Aim of the exercise
Every line below that mentions the word "level" should be copied out.

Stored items
-- ==== Sys2Proof/Machine/Sampler.lean ====
section
/-! DEFINITION. Sampler: the Sampler and its records (R498 to R507), and what the gatherer does besides recording (R486, R492,
R493, R496). -/

namespace Sys2Proof.Machine

open Sys2Proof

/-- The addresses of the permanent and circulating slots in the read map of the MRAM (R433, R503). -/
def permanentAt (n : Nat) : Nat := 0x20D00000 + 512 * n
def circulatingAt (n : Nat) : Nat := 0x20D08000 + 512 * n

/-- The bin of a linear histogram (R501). -/
def linearBin (v lo : Int) (w : Nat) : Nat := (clamp ((v - lo) / (w : Int)) 0 15).toNat

/-- The bin of a log2 histogram (R501). -/
def logBin (v : Nat) : Nat := if v = 0 then 0 else min 15 (Nat.log2 v + 1)

namespace Sys

/-- Change the Sampler. -/
def modSmp (s : Sys) (f : Sampler → Sampler) : Sys := { s with smp := f s.smp }

/-- An extreme of quantity `q` of the interval in progress; the spec states none where nothing was binned (log entry 36). -/
def smpExtreme (s : Sys) (min_ : Bool) (q : Nat) : Nat :=
  trunc 32 ((((if min_ then s.smp.minima else s.smp.maxima).getD q none)).getD
    (Config.openValue 2 [(s.smp.nextSeq : Int), b2n min_, q]))

/-- The record of the interval in progress (R502). -/
def smpRecord (s : Sys) (flags : Nat) : List Nat :=
  let q := s.smp
  let body := le 4 q.nextSeq ++ le 4 q.openMinutes ++ le 4 (s.rd Key.OpHours.OPERATING_HOURS) ++ le 4 (s.rd Key.PwrCycles.POWER_CYCLES) ++
    le 8 s.now ++ le 2 q.ticks ++ le 2 (flags + b2n (decide (q.nextSeq < 64))) ++ le 2 q.interval ++ le 2 0 ++
    (List.range 192).flatMap (fun i => le 2 (Kv.nat q.bins i)) ++ (List.range 12).flatMap (fun i => le 4 (s.smpExtreme false i)) ++
    (List.range 4).flatMap (fun i => le 4 (s.smpExtreme true i)) ++ le 4 q.faults ++ le 4 q.entries ++ le 4 q.alarms ++ le 2 q.armed ++
    le 2 q.naps ++ le 4 0 ++ le 8 0
  body ++ le 4 (crc32 body)

/-- A new interval opens (R500, R504). -/
def smpOpen (s : Sys) : Sys :=
  s.modSmp (fun q => { q with
    bins := [], maxima := List.replicate 12 none, minima := List.replicate 4 none, openMinutes := s.rd Key.OpHours.OPERATING_HOURS
    interval := s.rd Key.Smp.INTERVAL, ticks := 0, armed := 0, naps := 0, faults := 0, entries := 0, alarms := 0 })

/-- The interval in progress closes as a record (R500, R503, R504), with PARTIAL or SHORT in its flags. -/
def smpClose (s : Sys) (flags : Nat) : Sys :=
  let rec_ := s.smpRecord flags
  let n := s.smp.nextSeq
  let s := if n < 64 then (s.setBytes (permanentAt n) rec_).modSmp (fun q => { q with permanent := n + 1 })
    else (s.setBytes (circulatingAt s.smp.next) rec_).modSmp (fun q => { q with
      circulating := min 1024 (q.circulating + 1), next := (q.next + 1) % 1024 })
  let s := s.modSmp (fun q => { q with nextSeq := (n + 1) % 2 ^ 32, wrote := q.wrote || decide (s.pw.state = .nap) })
  (s.when (decide (s.pw.state ≠ .nap)) (fun s => s.raise 62)).smpOpen

/-- CLOSE_NOW (R504). An interval without a tick has no record to write. -/
def smpCloseNow (s : Sys) : Sys := if s.smp.ticks = 0 then s else s.smpClose 4

/-- Put a value in its bin with its extremes (R501). -/
def smpBin (s : Sys) (q bin : Nat) (hi lo : Int) : Sys :=
  s.modSmp (fun m => { m with
    bins := Kv.setNat (16 * q + bin) (Kv.nat m.bins (16 * q + bin) + 1) m.bins
    maxima := m.maxima.set q (some ((m.maxima.getD q none).elim hi (fun v => max v hi)))
    minima := m.minima.set q (some ((m.minima.getD q none).elim lo (fun v => min v lo))) })

/-- Whether a quantity has a source (R500): its domain is on and something it measures is enabled. -/
def smpSource (s : Sys) (q : Nat) : Bool :=
  let slots := (List.range 64).filter (fun n => s.rdB (Key.Slot.ENABLE n) && s.domainOn (slotDomain n))
  match q with
  | 3 => s.domainOn 13 && (List.range 8).any (fun a => decide (s.axState a ≠ 0))
  | 4 => s.domainOn 12 && (List.range 32).any (fun h => s.rdB (Key.Head.ENABLE h) && decide (s.rd (Key.HeadTemp.TEMP_SRC h) ≠ 0xFF))
  | 5 => slots.any (fun n => decide (n < 48))
  | 6 => s.domainOn 11 && (List.range 16).any (fun c => decide (s.chState c ≠ 0))
  | 7 => !slots.isEmpty
  | 10 => s.domainOn 1 && decide (s.rd Key.DmcSt.STATE = 2)
  | _ => true

/-- The counts of quantities 8 and 9: CRC_ERRORS of both ports and CODE_ERRORS of all lanes. -/
def crcSum (s : Sys) : Nat := s.rd (Key.Port.CRC_ERRORS 0) + s.rd (Key.Port.CRC_ERRORS 1)
def codeSum (s : Sys) : Nat := (List.range 16).foldl (fun t l => t + s.rd (Key.LaneCnt.CODE_ERRORS l)) 0

/-- The bytes that the DRAM could have moved between two ticks (R382, R500). -/
def dramPeak (s : Sys) : Nat := s.rd Key.Dmc.CHANNELS * s.rd Key.Dmc.RATE * 4 * s.smp.interval * 29296875 / 2000

/-- The quantities that a tick bins (R501); `lin` are the mean, largest and smallest 1 ms readings of quantities 0 to 4. -/
def smpQuantities (s : Sys) (lin : List (Int × Int × Int)) : Sys :=
  let r (q : Nat) : Int × Int × Int := lin.getD q (0, 0, 0)
  let s := s.each [(0 : Nat), 1, 2, 3, 4] (fun s q => s.when (s.smpSource q) (fun s =>
    s.smpBin q (linearBin (r q).1 ([-640, 690, 1580, 0, 0].getD q 0) ([160, 8, 30, 4000, 80].getD q 1)) (r q).2.1 (r q).2.2))
  let v (q : Nat) : Nat := match q with
    | 5 => s.smp.maxFe
    | 6 => s.smp.maxCorr
    | 7 => s.smp.maxWait
    | 8 => s.crcSum - s.smp.crcBase
    | 9 => s.codeSum - s.smp.codeBase
    | 10 => s.smp.dramBytes * 1024 / max 1 s.dramPeak
    | _ => s.smp.faultsTick
  s.each [5, 6, 7, 8, 9, 10, 11] (fun s q => s.when (s.smpSource q) (fun s =>
    s.smpBin q (if q = 10 then linearBin (v q) 0 64 else logBin (v q)) (v q) (v q)))

/-- A sample tick (R500). -/
def smpTick (s : Sys) (lin : List (Int × Int × Int)) : Sys :=
  if s.pw.state = .off ∨ s.pw.state = .hold then s
  else
    let s := if s.pw.state = .nap then s.modSmp (fun q => { q with naps := q.naps + 1 }) else s.smpQuantities lin
    let s := s.modSmp (fun q => { q with
      ticks := q.ticks + 1, armed := q.armed + b2n (decide (s.dev = .armed)), maxFe := 0, maxCorr := 0, maxWait := 0, dramBytes := 0
      faultsTick := 0, crcBase := s.crcSum, codeBase := s.codeSum })
    if s.smp.ticks < 4096 then s else s.smpClose 0

/-- The Sampler writes the operating time to its work area (R498, R499); `a` and `b` tell whether the copies are good. -/
def workWrite (s : Sys) (a b : Bool) : Sys :=
  s.modSmp (fun q => { q with workMinutes := s.rd Key.OpHours.OPERATING_HOURS, workResidue := q.residue, workOkA := a, workOkB := b })

/-- The newest valid record, in the read map of the MRAM (R499). -/
def newestRecord (s : Sys) : Option Nat :=
  let a := if 0 < s.smp.circulating then some (circulatingAt ((s.smp.next + 1023) % 1024))
    else if 0 < s.smp.permanent then some (permanentAt (s.smp.permanent - 1)) else none
  a.filter (fun a => decide (s.ld (a + 508) 4 = crc32 (s.bytes a 508)))

/-- The operating time and the count of power cycles come back from the work area at a cold start, or from the newest valid
record where both of its copies fail (R498, R499); POWER_CYCLES counts the cold start. -/
def workRestore (s : Sys) : Sys :=
  if s.smp.workOkA || s.smp.workOkB then
    ((s.wr Key.OpHours.OPERATING_HOURS s.smp.workMinutes).modSmp (fun q => { q with residue := q.workResidue })).inc Key.PwrCycles.POWER_CYCLES
  else
    let at_ (o : Nat) : Nat := s.newestRecord.elim 0 (fun a => s.ld (a + o) 4)
    (((s.wr Key.OpHours.OPERATING_HOURS (at_ 8)).wr Key.PwrCycles.POWER_CYCLES ((at_ 12 + 1) % 2 ^ 32)).modSmp (fun q => { q with residue := 0 })).faultNow
      0x6C 0 0

/-- 4 ns of operating time pass (R498). -/
def operate (s : Sys) : Sys :=
  if s.smp.residue + 4 < 60000000000 then s.modSmp (fun q => { q with residue := q.residue + 4 })
  else (s.modSmp (fun q => { q with residue := q.residue + 4 - 60000000000 })).inc Key.OpHours.OPERATING_HOURS

/-- A write to AREA or INDEX takes the snapshot (R505). -/
def smpSelect (s : Sys) (index : Bool) (v : Nat) : Sys :=
  let s := s.wr (if index then Key.SmpSel.INDEX else Key.SmpSel.AREA) v
  let i := s.rd Key.SmpSel.INDEX
  let a := if s.rd Key.SmpSel.AREA = 0 then (if i < s.smp.permanent then some (permanentAt i) else none)
    else if i < s.smp.circulating then some (circulatingAt ((s.smp.next + 1024 - s.smp.circulating + i) % 1024)) else none
  let s := s.wrB Key.SmpSel.VALID a.isSome
  s.each (List.range 64) (fun s n => s.wr (Key.SmpRec.WORD n) (a.elim 0 (fun a => s.ld (a + 8 * n) 8)))

/-- What a write to `0580.02` COMMAND is refused with (R506, R507): the class and the state of CLEAR_CIRCULATING. -/
def smpCmdAbort (s : Sys) (cls : Cls) (cmd : Nat) : Nat :=
  if cmd = 2 ∧ cls ≠ .fm then 0x0701
  else if cmd = 2 ∧ s.dev ≠ .service then 0x0803
  else if cmd ≠ 1 ∧ cmd ≠ 2 then 0x0604
  else if s.smp.clearing then 0x0805
  else 0

/-- COMMAND of the Sampler (R504, R506). -/
def smpCmd (s : Sys) (cmd : Nat) : Sys := if cmd = 1 then s.smpCloseNow else s.modSmp (fun q => { q with clearing := true })

/-- CLEAR_CIRCULATING ends (R506): the circulating area is empty. -/
def smpCleared (s : Sys) : Sys :=
  if s.smp.clearing then
    { s with mem := s.mem.filter (fun c => decide (c.1 < circulatingAt 0 ∨ circulatingAt 1024 ≤ c.1)) }.modSmp (fun q => { q with
      clearing := false, circulating := 0, next := 0 })
  else s

/-! ### The gatherer -/

/-- The codes that R495 assigns. -/
def assignedCode (code : Nat) : Bool :=
  [(0x01, 0x0B), (0x10, 0x1A), (0x20, 0x24), (0x28, 0x2C), (0x30, 0x3C), (0x40, 0x45), (0x48, 0x4A), (0x50, 0x56), (0x58, 0x5C), (0x60, 0x64),
    (0x68, 0x6F)].any (fun r => decide (r.1 ≤ code ∧ code ≤ r.2))

/-- The millisecond of a code ends (R493). -/
def mergeExpiry (s : Sys) (code : Nat) : Sys :=
  match s.gath.merges.find? (fun m => decide (m.code = code ∧ m.since + 1000000 ≤ s.clk)) with
  | some { merged := some t, .. } => s.report code t
  | some _ => { s with gath := { s.gath with merges := s.gath.merges.filter (fun m => decide (m.code ≠ code)) } }
  | none => s

/-- POP of the fault log (R497). -/
def logPop (s : Sys) (v : Nat) : Sys := if v = 0 then s else { s with gath := { s.gath with log := s.gath.log.drop 1 } }

/-- A read of ERR_ADDR or ERR_MASTER: the capture is re-armed once both have been read (R497). -/
def errRead (s : Sys) (master : Bool) : Sys :=
  if !s.gath.captured then s
  else
    let g := { s.gath with addrRead := s.gath.addrRead || !master, masterRead := s.gath.masterRead || master }
    { s with gath := if g.addrRead && g.masterRead then { g with captured := false, addrRead := false, masterRead := false } else g }

/-- An emission ball has been at a level for 20 ns, or a FIRE strobe was not seen high at its ball (R486). -/
def emissionPin (s : Sys) (o : Nat) (level missed : Bool) : Sys :=
  let balls := s.pads.balls.filter (fun b => decide (b.1 ≠ o))
  let s : Sys := { s with pads := { s.pads with balls := if level = s.driven o then balls else balls ++ [(o, level)] } }
  if s.ballDiffers o ∨ (missed ∧ 32 ≤ o) then (if o < 32 then s.faultNow 0x6D 1 (o % 16) else s.faultNow 0x6D 13 (o - 32)) else s

/-- The limit of DIE_TEMP in 1/16 degC (R496). -/
def dieLimit (s : Sys) : Int := if s.rd Key.Ident.SCREENING = 0 then 1600 else 1680

/-- The mean junction temperature over 10 ms, in 1/16 degC (R496). -/
def dieTemp (s : Sys) (t : Int) : Sys :=
  if s.dieLimit < t ∧ !s.pw.hot then ({ s with pw := { s.pw with hot := true } } : Sys).faultNow 0x6E 0 0
  else if t < s.dieLimit - 80 ∧ s.pw.hot then ({ s with pw := { s.pw with hot := false } } : Sys).clearActive 0x6E 0 0
  else s

end Sys

/-- FAULT_OCCURRENCE (R487 to R493): the gatherer's part; a block's own action is its own command. -/
def execFaultOccurrence (code : Fin 128) (kind : Fin 14) (inst t : Nat) (s : State) : Host.Outcome State Fault Refusal :=
  onSys (fun s => if Sys.assignedCode code then s.fault code kind inst t else s) s

/-- REPORT_MERGE_EXPIRY (R493). -/
def execReportMergeExpiry (code : Fin 128) (s : State) : Host.Outcome State Fault Refusal := onSys (fun s => s.mergeExpiry code) s

/-- EMISSION_PIN (R486, R496). -/
def execEmissionPin (out : Fin 48) (level missed : Bool) (s : State) : Host.Outcome State Fault Refusal :=
  onSys (fun s => s.emissionPin out level missed) s

/-- DIE_TEMP (R496). -/
def execDieTemp (t : Int) (s : State) : Host.Outcome State Fault Refusal := onSys (fun s => s.dieTemp t) s

/-- The mean junction temperature falls below the limit less 5 degC (R496). -/
def execDieTempClear (t : Int) (s : State) : Host.Outcome State Fault Refusal := onSys (fun s => s.dieTemp t) s

/-- SAMPLER_TICK (R500, R501). -/
def execSamplerTick (lin : List (Int × Int × Int)) (s : State) : Host.Outcome State Fault Refusal := onSys (fun s => s.smpTick lin) s

/-- WORK_AREA_WRITE (R498, R499). -/
def execWorkAreaWrite (a b : Bool) (s : State) : Host.Outcome State Fault Refusal :=
  onSys (fun s => if s.pw.state = .run then s.workWrite a b else s) s

/-- SAMPLER_CLEAR_COMPLETE (R506). -/
def execSamplerClearComplete (s : State) : Host.Outcome State Fault Refusal := onSys (fun s => s.smpCleared) s

end Sys2Proof.Machine
end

Your solution
/-- An emission ball has been at a level for 20 ns, or a FIRE strobe was not seen high at its ball (R486). -/
def emissionPin (s : Sys) (o : Nat) (level missed : Bool) : Sys :=
  let s : Sys := { s with pads := { s.pads with balls := if level = s.driven o then balls else balls ++ [(o, level)] } }
def execEmissionPin (out : Fin 48) (level missed : Bool) (s : State) : Host.Outcome State Fault Refusal :=
  onSys (fun s => s.emissionPin out level missed) s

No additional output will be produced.